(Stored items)
-- ==== Sys2Proof/Laws/Step.lean ====
section
/-! SUPPORT. What a step can do, once (R49, R80), and what the check of the store answers (R23). -/

namespace Sys2Proof.Machine

/-- The store check passes exactly when every entry is sound (R23). -/
theorem badEntry_eq_none {s : State} : badEntry s = none ↔ ∀ e ∈ s.pend, e.Sound := by
  simp [badEntry, Entry.Sound]

theorem badEntry_setPort (s : State) (evs : List HostEvent) :
    badEntry (s.setPort evs) = badEntry s := rfl

theorem step_illegal {s : State} (h : ¬ s.params.Legal) : step s = .refused .instanceNotBuilt := by
  rw [step, if_neg h]

theorem step_idle {s : State} (h : s.params.Legal) (hp : s.port = []) : step s = .next s := by
  rw [step, if_pos h]
  simp [fetch, hp]

/-- A step on a built machine with an event presented is that event's effect. -/
theorem step_event {s : State} (h : s.params.Legal) {ev : HostEvent} {rest : List HostEvent}
    (hp : s.port = ev :: rest) : step s = takeEvent ev (s.setPort rest) := by
  rw [step, if_pos h]
  simp [fetch, hp]

/-- The command of a step on a sound store: the decoded instruction, or REJECTED_MALFORMED. -/
theorem step_command {s : State} (h : s.params.Legal) (hs : ∀ e ∈ s.pend, e.Sound) {cmd : List Byte}
    {rest : List HostEvent} (hp : s.port = .command cmd :: rest) :
    step s = match decode s.params cmd with
      | .ok i => exec i (s.setPort rest)
      | .error _ => rejectMalformed (s.setPort rest) := by
  rw [step_event h hp]
  simp only [takeEvent, runCommand, badEntry_setPort, badEntry_eq_none.mpr hs]
  rfl

/-- The inversion of a step: idle, a reset, a rejected command, or the meaning of a decoded one. -/
theorem step_next_cases {s t : State} (h : step s = .next t) : s.params.Legal ∧
    ((s.port = [] ∧ t = s) ∨
     (∃ rest, (s.port = .reset :: rest ∨ ∃ cmd, s.port = .resetDuring cmd :: rest) ∧
       t = (s.setPort rest).clearStore) ∨
     (∃ cmd rest, s.port = .command cmd :: rest ∧ (∀ e ∈ s.pend, e.Sound) ∧
       ((∃ err, decode s.params cmd = .error err ∧
           t = (s.setPort rest).respond (.alone .rejectedMalformed)) ∨
        ∃ i, decode s.params cmd = .ok i ∧ exec i (s.setPort rest) = .next t))) := by
  by_cases hl : s.params.Legal
  · refine ⟨hl, ?_⟩
    rcases hp : s.port with _ | ⟨ev, rest⟩
    · rw [step_idle hl hp] at h
      cases h
      exact .inl ⟨rfl, rfl⟩
    · have he := step_event hl hp
      rw [h] at he
      cases ev with
      | reset =>
        cases he
        exact .inr (.inl ⟨rest, .inl rfl, rfl⟩)
      | resetDuring cmd =>
        cases he
        exact .inr (.inl ⟨rest, .inr ⟨cmd, rfl⟩, rfl⟩)
      | command cmd =>
        refine .inr (.inr ⟨cmd, rest, rfl, ?_⟩)
        simp only [takeEvent, runCommand, badEntry_setPort, State.setPort_params] at he
        rcases hb : badEntry s with _ | i
        · refine ⟨badEntry_eq_none.mp hb, ?_⟩
          rw [hb] at he
          dsimp only at he
          rcases hd : decode s.params cmd with err | i
          · rw [hd] at he
            cases he
            exact .inl ⟨err, rfl, rfl⟩
          · rw [hd] at he
            exact .inr ⟨i, rfl, he.symm⟩
        · rw [hb] at he
          cases he
  · rw [step_illegal hl] at h
    cases h

end Sys2Proof.Machine
end

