/-- Each clause of ParseStatusPriority at a boundary: V-P07, V-P04, V-P10, V-P09, V-P11, V-P01. -/
theorem witness_ParseStatusPriority :
    ¬ (([0x55#8, 0xAB#8, 0x03#8] : List Byte).take 2 <+: [0x55#8, 0xAA#8]) ∧
    (([0x55#8] : List Byte).take 2 <+: [0x55#8, 0xAA#8]) ∧
    (byteAt [0x55#8, 0xAA#8, 0x01#8, 0x22#8, 0x01#8, 0x34#8] 2).toNat < 2 ∧
    (let B : List Byte := [0x55#8, 0xAA#8, 0x03#8, 0x22#8, 0x01#8, 0x34#8, 0x02#8, 0xA3#8];
      6 ≤ B.length ∧ 2 ≤ (byteAt B 2).toNat ∧ B.length < 6 + (byteAt B 2).toNat) ∧
    (let B : List Byte := [0x55#8, 0xAA#8, 0x03#8, 0x22#8, 0x01#8, 0x34#8, 0x02#8, 0xA3#8, 0xFE#8];
      6 + (byteAt B 2).toNat ≤ B.length ∧ (byteAt B 7).toNat + 256 * (byteAt B 8).toNat ≠
        (checksum (byteAt B 3) (byteAt B 4) (byteAt B 5) [0x02#8]).toNat) ∧
    (let B : List Byte := [0x55#8, 0xAA#8, 0x03#8, 0x22#8, 0x01#8, 0x34#8, 0x02#8, 0xA3#8, 0xFF#8];
      6 + (byteAt B 2).toNat ≤ B.length ∧ (byteAt B 7).toNat + 256 * (byteAt B 8).toNat =
        (checksum (byteAt B 3) (byteAt B 4) (byteAt B 5) [0x02#8]).toNat) := by decide

/-- The longest DISJOINTED sequence has 260 bytes. -/
theorem witness_DisjointedIsShort : parse ([0x55#8, 0xAA#8, 0xFF#8] ++ ones 257) = .disjointed := by
  decide +kernel

theorem witness_FramePrefixIsDisjointed : ∃ (P : List Byte) (k : Nat), P.length ≤ 253 ∧
    k < P.length + 8 := ⟨ones 253, 260, by decide +kernel⟩

/-- Each clause of SingleBitCorruptionStatus, on the frames of V-P01 and V-P16: the header bytes,
    the
last byte, and a length byte that grows, falls below 2, or falls to a wrong or a matching frame. -/
theorem witness_SingleBitCorruptionStatus :
    let F := encodeFrame 0x22#8 0x01#8 0x34#8 [0x02#8]
    let H := encodeFrame 0x23#8 0x01#8 0xB5#8 [0x24#8]
    (F.length = 9 ∧ 3 < (byteAt (flipBit F 2 2) 2).toNat ∧ (byteAt (flipBit F 2 1) 2).toNat < 2) ∧
    ((byteAt (flipBit F 2 0) 2).toNat = 2 ∧ le16 F 6 ≠ checksum 0x22#8 0x01#8 0x34#8 []) ∧
    ((byteAt (flipBit H 2 0) 2).toNat = 2 ∧ le16 H 6 = checksum 0x23#8 0x01#8 0xB5#8 []) := by
        decide

theorem witness_ParseCommandResult :
    (∃ (B : List Byte) (s : State) (f : Frame), B.length ≤ s.params.parseMax ∧ parse B = .ok f) ∧
    (∃ (B : List Byte) (s : State), B.length ≤ s.params.parseMax ∧ ∀ f, parse B ≠ .ok f) ∧
    ∃ (B : List Byte) (s : State), s.params.parseMax < B.length :=
  ⟨⟨[0x55#8, 0xAA#8, 0x03#8, 0x22#8, 0x01#8, 0x34#8, 0x02#8, 0xA3#8, 0xFF#8], .reset, w1, by
      decide, by decide⟩,
    ⟨[0x55#8], .reset, by decide, not_ok (by decide)⟩, ⟨ones 773, .reset, by decide +kernel⟩⟩

theorem witness_PushIgnoresEmptyAndTooLong : State.reset.params.chunkMax < (ones 513).length := by
  decide +kernel

theorem witness_PushDispatchesFrame : ∃ (C : List Byte) (s : State) (f : Frame),
    C.length ≤ s.params.chunkMax ∧ parse C = .ok f ∧ s.pend ≠ [] :=
  ⟨[0x55#8, 0xAA#8, 0x03#8, 0x22#8, 0x01#8, 0x34#8, 0x02#8, 0xA3#8, 0xFF#8], withStore oneEntry,
      w1, by decide, by decide, by decide⟩

theorem witness_PushDiscardsCorruptFrame : ∃ (C : List Byte) (s : State),
    C.length ≤ s.params.chunkMax ∧ parse C = .invalidChecksum ∧ s.pend ≠ [] :=
  ⟨[0x55#8, 0xAA#8, 0x03#8, 0x22#8, 0x01#8, 0x34#8, 0x02#8, 0xA3#8, 0xFE#8], withStore oneEntry, by
      decide, by decide, by decide⟩

/-- V-R06: a full store, and one entry less. -/
theorem witness_PushBuffersFrameStart :
    (∃ (C : List Byte) (s : State), 1 ≤ C.length ∧ C.length ≤ s.params.chunkMax ∧
      parse C = .disjointed ∧ (survivors s.params s.pend).length = s.params.pendDepth) ∧
    ∃ (C : List Byte) (s : State), 1 ≤ C.length ∧ C.length ≤ s.params.chunkMax ∧
      parse C = .disjointed ∧ (survivors s.params s.pend).length + 1 = s.params.pendDepth :=
  ⟨⟨[0x55#8], depthTwo, by decide, by decide, by decide, rfl⟩,
    ⟨[0x55#8], built { Params.default with pendDepth := 2 } oneEntry, by decide, by decide, by
        decide, rfl⟩⟩

/-- V-R16, with a first entry that the chunk does not complete. -/
theorem witness_PushCombinesOldestCompleted : ∃ (C : List Byte) (s : State) (i : Nat) (f : Frame),
    C.length ≤ s.params.chunkMax ∧ parse C = .invalidHeader ∧
    ∃ h : i < (survivors s.params s.pend).length,
      parse ((survivors s.params s.pend)[i].bytes ++ C) = .ok f ∧
      ∀ j (hj : j < i), ∀ g,
        parse (((survivors s.params s.pend)[j]'(Nat.lt_trans hj h)).bytes ++ C) ≠ .ok g := by
  refine ⟨[0x9C#8, 0xFF#8, 0x87#8, 0xFD#8], withStore speedHead, 1, _, by decide, by decide, by
      decide, rfl, ?_⟩
  intro j hj
  match j, hj with
  | 0, _ => exact not_ok (B := [0x55#8, 0xAA#8, 0x04#8, 0x25#8, 0x01#8, 0x34#8, 0x9C#8, 0xFF#8,
      0x87#8, 0xFD#8]) (by decide)
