-- ==== Sys2Proof/Certificates/Slice0/Obligations.lean ====
section
/-! DEFINITION. The statements about B64C that the provers settle. Each docstring names the rule of spec/ it formalises. -/

open Sys2Proof Sys2Proof.Machine

/-! ### Command words (spec/30_encoding.md) -/

/-- R42, R43, R46 on words of spec/95_test_vectors.md T9 and of the assembler's example (R50). -/
def Obligations.SpecWordsDecode : Prop :=
  decode 0x000 = .encB 0x00 ∧ decode 0x03D = .encB 0x3D ∧ decode 0x0FF = .encB 0xFF
    ∧ decode 0x100 = .decC 0x00 ∧ decode 0x154 = .decC 0x54 ∧ decode 0x1FF = .decC 0xFF
    ∧ decode 0x200 = .encEnd ∧ decode 0x2FF = .encEnd ∧ decode 0x300 = .decEnd ∧ decode 0x301 = .decEnd

/-- R46: a word spells the command of a row when `w & mask = match`. -/
def Obligations.WordSpellsItsRow : Prop :=
  ∀ w : CommandWord,
    (w &&& 0x300 = 0x000 ↔ decode w = .encB (w.extractLsb' 0 8))
      ∧ (w &&& 0x300 = 0x100 ↔ decode w = .decC (w.extractLsb' 0 8))
      ∧ (w &&& 0x300 = 0x200 ↔ decode w = .encEnd)
      ∧ (w &&& 0x300 = 0x300 ↔ decode w = .decEnd)

/-- R45: every one of the 1024 command words decodes; the data field of an END word is ignored, in the decoding and in the
effect; the canonical words are 0x200 and 0x300, and the assembler emits canonical words only. -/
def Obligations.EndDataIgnored : Prop :=
  (∀ w : Nat, w < 1024 → ∃ i, decodeNat w = .ok i)
    ∧ (∀ d : Byte, decode (0b10#2 ++ d) = .encEnd ∧ decode (0b11#2 ++ d) = .decEnd)
    ∧ (∀ (d d' : Byte) (s : State),
        applyEvent (.command (0b10#2 ++ d)) s = applyEvent (.command (0b10#2 ++ d')) s
          ∧ applyEvent (.command (0b11#2 ++ d)) s = applyEvent (.command (0b11#2 ++ d')) s)
    ∧ encode .encEnd = 0x200 ∧ encode .decEnd = 0x300
    ∧ ∀ (l : Line) (w : CommandWord), .command w ∈ l.expand → isCanonical w = true

/-- Decode and encode agree: every command, with every operand, is read back from its word, which is canonical
(R42, R43, R45). The other direction: a word is its command's word exactly when it is canonical (R45). -/
def Obligations.DecodeAndEncodeAgree : Prop :=
  (∀ i : Instr, i.wf = true → decode (encode i) = i ∧ isCanonical (encode i) = true)
    ∧ ∀ w : CommandWord, encode (decode w) = w ↔ isCanonical w = true

/-- R51: each pseudo-instruction expands to commands, and to nothing else; the bytes of a string operand are the codes of its
characters. Which characters a string may hold is the model's choice: log entry 7. -/
def Obligations.PseudoInstructionsExpand : Prop :=
  (∀ bs : List Byte,
      (Line.encMsg (bs.map BitVec.toNat)).expand = bs.map (fun b => .command (0b00#2 ++ b)) ++ [.command 0x200])
    ∧ (∀ t : List Byte,
      (Line.decMsg (t.map BitVec.toNat)).expand = t.map (fun c => .command (0b01#2 ++ c)) ++ [.command 0x300])
    ∧ Line.encPad.expand = [.command 0x03D] ∧ Line.encPad.expand = (Line.encB 0x3D).expand
    ∧ (Line.encMsg []).expand = Line.encEnd.expand ∧ (Line.decMsg []).expand = Line.decEnd.expand
    ∧ ∀ cs rest : List Char, (∀ c ∈ cs, isPrintable c = true ∧ c ≠ '"') →
      readString (cs ++ '"' :: rest) = some (cs.map Char.toNat, rest)

/-! ### The step -/

/-- R40: a step takes the first command of the port, and is exec of the command its word decodes to, on the state with
that word taken from the port. -/
def Obligations.StepRunsDecodedCommand : Prop :=
  ∀ (s : State) (w : CommandWord) (es : List Event),
    s.port = .command w :: es → s.wasReset = true → step s = exec (decode w) { s with port := es }

/-- A table word put on the port is the next command to run, on the state as it was (R40, R42). -/
def Obligations.FetchedTableWordRuns : Prop :=
  ∀ (s : State) (nbits w : Nat) (i : Instr),
    decodeTableWord nbits w = some i → s.wasReset = true → step (s.withFetchWord nbits w) = exec i s

/-- R101: reset writes every register but the two histories to its value of R25, and both units together. R102: it takes
nothing back and appends nothing; after the first reset both histories are empty. R103, its last sentence: a reset when
every register holds its reset value changes nothing at all. -/
def Obligations.StepTakesReset : Prop :=
  (∀ s : State, s.wasReset = true → s.RegistersReset → applyEvent .reset s = .next s)
  ∧ ∀ (s : State) (es : List Event), s.port = .reset :: es →
    (s.wasReset = true → step s = .next
      { s with
        port := es, encPhase := 0, encRes := 0b0000, decPhase := 0, decRes := 0b000000, decPos := 0
        decFault := false, decCause := 0, errChar := 0x00, errPos := 0 })
    ∧ (s.wasReset = false → ∃ t, step s = .next t ∧ t.RegistersReset ∧ t.encOut = [] ∧ t.decOut = []
        ∧ t.port = es ∧ t.posWidth = s.posWidth ∧ t.wasReset = true)
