-- ==== Sys2Proof/Tests/Slice0.lean ====
section
/-! SUPPORT. Tests. Every expected value is from spec/: the table or program of 95_test_vectors.md, or the rule, that the
comment names. -/

namespace Sys2Proof.Tests

open Sys2Proof.Machine

/-- The next state of an outcome, if it is one. -/
def after (r : Result) : Option State :=
  match r with
  | .next t => some t
  | .fault _ => none
  | .refused _ => none

/-- The ENC part of an outcome: ENC_OUT, ENC_PHASE, ENC_RES. -/
def encOf (r : Result) : Option (List OutWord × BitVec 2 × BitVec 4) :=
  (after r).map fun t => (t.encOut, t.encPhase, t.encRes)

/-- The DEC part of an outcome: DEC_OUT, DEC_PHASE, DEC_RES, DEC_POS. -/
def decOf (r : Result) : Option (List OutWord × BitVec 2 × BitVec 6 × Nat) :=
  (after r).map fun t => (t.decOut, t.decPhase, t.decRes, t.decPos)

/-- The fault registers of an outcome: DEC_FAULT, DEC_CAUSE, ERR_CHAR, ERR_POS. -/
def faultOf (r : Result) : Option (Bool × BitVec 2 × Byte × Nat) :=
  (after r).map fun t => (t.decFault, t.decCause, t.errChar, t.errPos)

/-- The reset state with an ENC phase and residue. -/
def encAt (phase : BitVec 2) (res : BitVec 4) : State := { State.reset with encPhase := phase, encRes := res }

/-- The reset state with a DEC phase, residue and position. -/
def decAt (phase : BitVec 2) (res : BitVec 6) (pos : Nat) : State :=
  { State.reset with decPhase := phase, decRes := res, decPos := pos }

/-- The same with the fault registers set. -/
def faultedAt (phase : BitVec 2) (res : BitVec 6) (pos : Nat) (cause : BitVec 2) (char : Byte) : State :=
  { decAt phase res pos with decFault := true, decCause := cause, errChar := char, errPos := pos }

/-- The reset state with pending events. -/
def withPort (es : List Event) : State := { State.reset with port := es }

/-! ### Well-formedness: for each check an ill-formed term that it refuses (Instr.wf has none: R44, R45) -/

theorem test_commandWordOk : commandWordOk 0x3FF = true ∧ commandWordOk 0x400 = false := by decide
theorem test_isCanonical : isCanonical 0x200 = true ∧ isCanonical 0x2A5 = false ∧ isCanonical 0x301 = false
    ∧ isCanonical 0x1A5 = true := by decide
theorem test_imm8Ok : imm8Ok 255 = true ∧ imm8Ok 256 = false := by decide
theorem test_posWidthOk : posWidthOk 1 = true ∧ posWidthOk 0 = false := by decide
theorem test_line_wf : (Line.encB 256).wf = false ∧ (Line.decMsg [0x54, 300]).wf = false
    ∧ assemble [.encEnd, .decC 256] = none := by decide
theorem test_instr_wf : (Instr.encB 0xFF).wf = true ∧ (Instr.decC 0x3D).wf = true ∧ Instr.encEnd.wf = true
    ∧ Instr.decEnd.wf = true := by decide

/-! ### Decoding: words written out bit by bit from R46 -/

theorem test_decode_encB : decode 0b0001001101 = .encB 0x4D := by decide
theorem test_decode_decC : decode 0b0101010100 = .decC 0x54 := by decide
theorem test_decode_encEnd : decode 0b1000000000 = .encEnd ∧ decode 0b1010100101 = .encEnd := by decide
theorem test_decode_decEnd : decode 0b1100000000 = .decEnd ∧ decode 0b1111111111 = .decEnd := by decide
theorem test_decodeNat_wide : decodeNat 0x400 = .error (.widerThanTenBits 0x400) := rfl
theorem test_decodeNat_last : decodeNat 0x3FF = .ok .decEnd := rfl
theorem test_tableWords : decodeTableWord 16 0x000 = some (.encB 0) ∧ decodeTableWord 16 0x100 = some (.decC 0)
    ∧ decodeTableWord 16 0x200 = some .encEnd ∧ decodeTableWord 16 0x300 = some .decEnd
    ∧ decodeTableWord 16 0x400 = none := by decide

/-! ### Tables (T2) -/

theorem test_alpha : alpha 0 = 0x41 ∧ alpha 25 = 0x5A ∧ alpha 26 = 0x61 ∧ alpha 51 = 0x7A ∧ alpha 52 = 0x30
    ∧ alpha 61 = 0x39 ∧ alpha 62 = 0x2B ∧ alpha 63 = 0x2F := by decide
theorem test_rev_valid : rev 0x41 = 0b1000000 ∧ rev 0x5A = 64 + 25 ∧ rev 0x61 = 64 + 26 ∧ rev 0x7A = 64 + 51
    ∧ rev 0x30 = 64 + 52 ∧ rev 0x39 = 64 + 61 ∧ rev 0x2B = 64 + 62 ∧ rev 0x2F = 64 + 63 := by decide
theorem test_rev_invalid :
    ∀ c ∈ ([0x3D, 0x40, 0x5B, 0x60, 0x7B, 0x3A, 0x2A, 0x2C, 0x2D, 0x2E, 0x5F, 0x20, 0x00, 0x7F, 0x80, 0xC1, 0xFF]
      : List Byte), rev c = 0 := by decide

/-! ### ENC.B (T4) and ENC.END (T5) -/

theorem test_encB_phase1 : encOf (exec (.encB 0x0F) (encAt 1 0b0010)) = some ([0x067], 2, 0b1111) := by decide
theorem test_encB_phase2 : encOf (exec (.encB 0x00) (encAt 2 0b1111)) = some ([0x038, 0x041], 0, 0b0000) := by decide
theorem test_encEnd_phase1 :
    encOf (exec .encEnd (encAt 1 0b0010)) = some ([0x06A, 0x030, 0x039, 0x100], 0, 0b0000) := by decide
theorem test_encEnd_phase2 :
    encOf (exec .encEnd (encAt 2 0b0001)) = some ([0x045, 0x039, 0x100], 0, 0b0000) := by decide

/-! ### DEC.C (T7) and DEC.END (T8) -/

theorem test_decC_phase2 :
    decOf (exec (.decC 0x46) (decAt 2 0b000110 2)) = some ([0x061], 3, 0b000001, 3) := by decide
theorem test_decC_invalid : faultOf (exec (.decC 0x80) (decAt 2 0b000110 6)) = some (true, 1, 0x80, 6)
    ∧ decOf (exec (.decC 0x80) (decAt 2 0b000110 6)) = some ([], 2, 0b000110, 6) := by decide
theorem test_decEnd_truncated : faultOf (exec .decEnd (decAt 3 0b000000 3)) = some (true, 2, 0x00, 3)
    ∧ decOf (exec .decEnd (decAt 3 0b000000 3)) = some ([], 3, 0b000000, 3) := by decide
theorem test_decEnd_good : decOf (exec .decEnd (decAt 0 0 8)) = some ([0x100], 0, 0, 0)
    ∧ faultOf (exec .decEnd (decAt 0 0 8)) = some (false, 0, 0x00, 0) := by decide

/-! ### The position counter (P7), status (T11), the step, reset (T10) -/

theorem test_position_wraps :
    decOf (exec (.decC 0x75) { decAt 3 0b000001 3 with posWidth := 2 }) = some ([0x06E], 0, 0, 0) := by decide
theorem test_status : (faultedAt 3 0 3 1 0x3D).status = 0xC3 ∧ (faultedAt 3 1 3 2 0).status = 0xC5
    ∧ { encAt 2 0 with decPhase := 3 }.status = 0xE0 ∧ { faultedAt 3 0 3 1 0x3D with encPhase := 1 }.status = 0xD3 := by
  decide
theorem test_step_takes_table_word :
    encOf (step (State.reset.withFetchWord 16 0x04D)) = some ([0x054], 1, 0b0001) := by decide
theorem test_step_reset :
    after (step { faultedAt 3 1 7 2 0 with encPhase := 2, encRes := 0b1101, encOut := [0x054], port := [.reset] })
      = some { State.reset with encOut := [0x054] } := by decide

/-! ### Reference functions (T1, T3, T6) -/

theorem test_toBits : Codec.toBits 0x4D 8 = [false, true, false, false, true, true, false, true] := by decide
theorem test_val : Codec.val [false, true, false, false, true, true] = 19 ∧ Codec.val [] = 0 := by decide
theorem test_encode_Man : Codec.encode [0x4D, 0x61, 0x6E] = [0x54, 0x57, 0x46, 0x75] := by decide
theorem test_encode_hello : Codec.encode [0x68, 0x65, 0x6C, 0x6C, 0x6F]
    = [0x61, 0x47, 0x56, 0x73, 0x62, 0x47, 0x38, 0x39] := by decide
theorem test_decode_TWE9 : Codec.decode [0x54, 0x57, 0x45, 0x39] = some [0x4D, 0x61, 0x3D] := by decide
theorem test_decode_outside : Codec.decode [0x54, 0x57, 0x45, 0x3D] = none ∧ Codec.decode [0x54, 0x57] = none := by
  decide

/-! ### The assembler (R50, R51) -/

theorem test_assemble_decC :
    assembleText [[' ', 'D', 'E', 'C', '.', 'C', ' ', '\'', 'T', '\'', ' ', ';', ' ', 'x']] = some [.command 0x154] := by
  decide
theorem test_assemble_hex : assembleText [['E', 'N', 'C', '.', 'B', ' ', '0', 'x', 'F', 'f'], [';'], ['R', 'E', 'S', 'E', 'T']]
    = some [.command 0x0FF, .reset] := by decide
theorem test_assemble_message :
    assembleText [['E', 'N', 'C', '.', 'M', 'S', 'G', ' ', '"', 'M', '"'],
      ['E', 'N', 'C', '.', 'M', 'S', 'G', ' ', '[', '7', '7', ',', ' ', '0', 'x', '1', ']']]
    = some [.command 0x04D, .command 0x200, .command 0x04D, .command 0x001, .command 0x200] := by decide
theorem test_assemble_refuses : assembleText [['E', 'N', 'C', '.', 'B', ' ', '2', '5', '6']] = none
    ∧ assembleText [['E', 'N', 'C', '.', 'E', 'N', 'D', ' ', '1']] = none ∧ assembleText [['N', 'O', 'P']] = none := by
  decide
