-- ==== Sys2Proof/Word.lean ====
section
/-! DEFINITION. The word types of the command port (spec/00_scope.md R9): a byte, and the 16-bit word of a byte pair. -/

namespace Sys2Proof

/-- R9: a byte is 8 bits. -/
abbrev Byte := BitVec 8

/-- R8 `WORD_BITS`: a payload word is 16 bits. -/
abbrev Word := BitVec 16

end Sys2Proof
end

Directions | Exact duplication is required for the lines above, from the line that contains "s.port = .command w" to the line that contains "def Obligations.StepTakesReset : Prop", inclusive; omit all others.

Solved exercise |
    s.port = .command w :: es → s.wasReset = true → step s = exec (decode w) { s with port := es }

/-- A table word put on the port is the next command to run, on the state as it was (R40, R42). -/
def Obligations.FetchedTableWordRuns : Prop :=
  ∀ (s : State) (nbits w : Nat) (i : Instr),
    decodeTableWord nbits w = some i → s.wasReset = true → step (s.withFetchWord nbits w) = exec i s

/-- R101: reset writes every register but the two histories to its value of R25, and both units together. R102: it takes
nothing back and appends nothing; after the first reset both histories are empty. R103, its last sentence: a reset when
every register holds its reset value changes nothing at all. -/
def Obligations.StepTakesReset : Prop :=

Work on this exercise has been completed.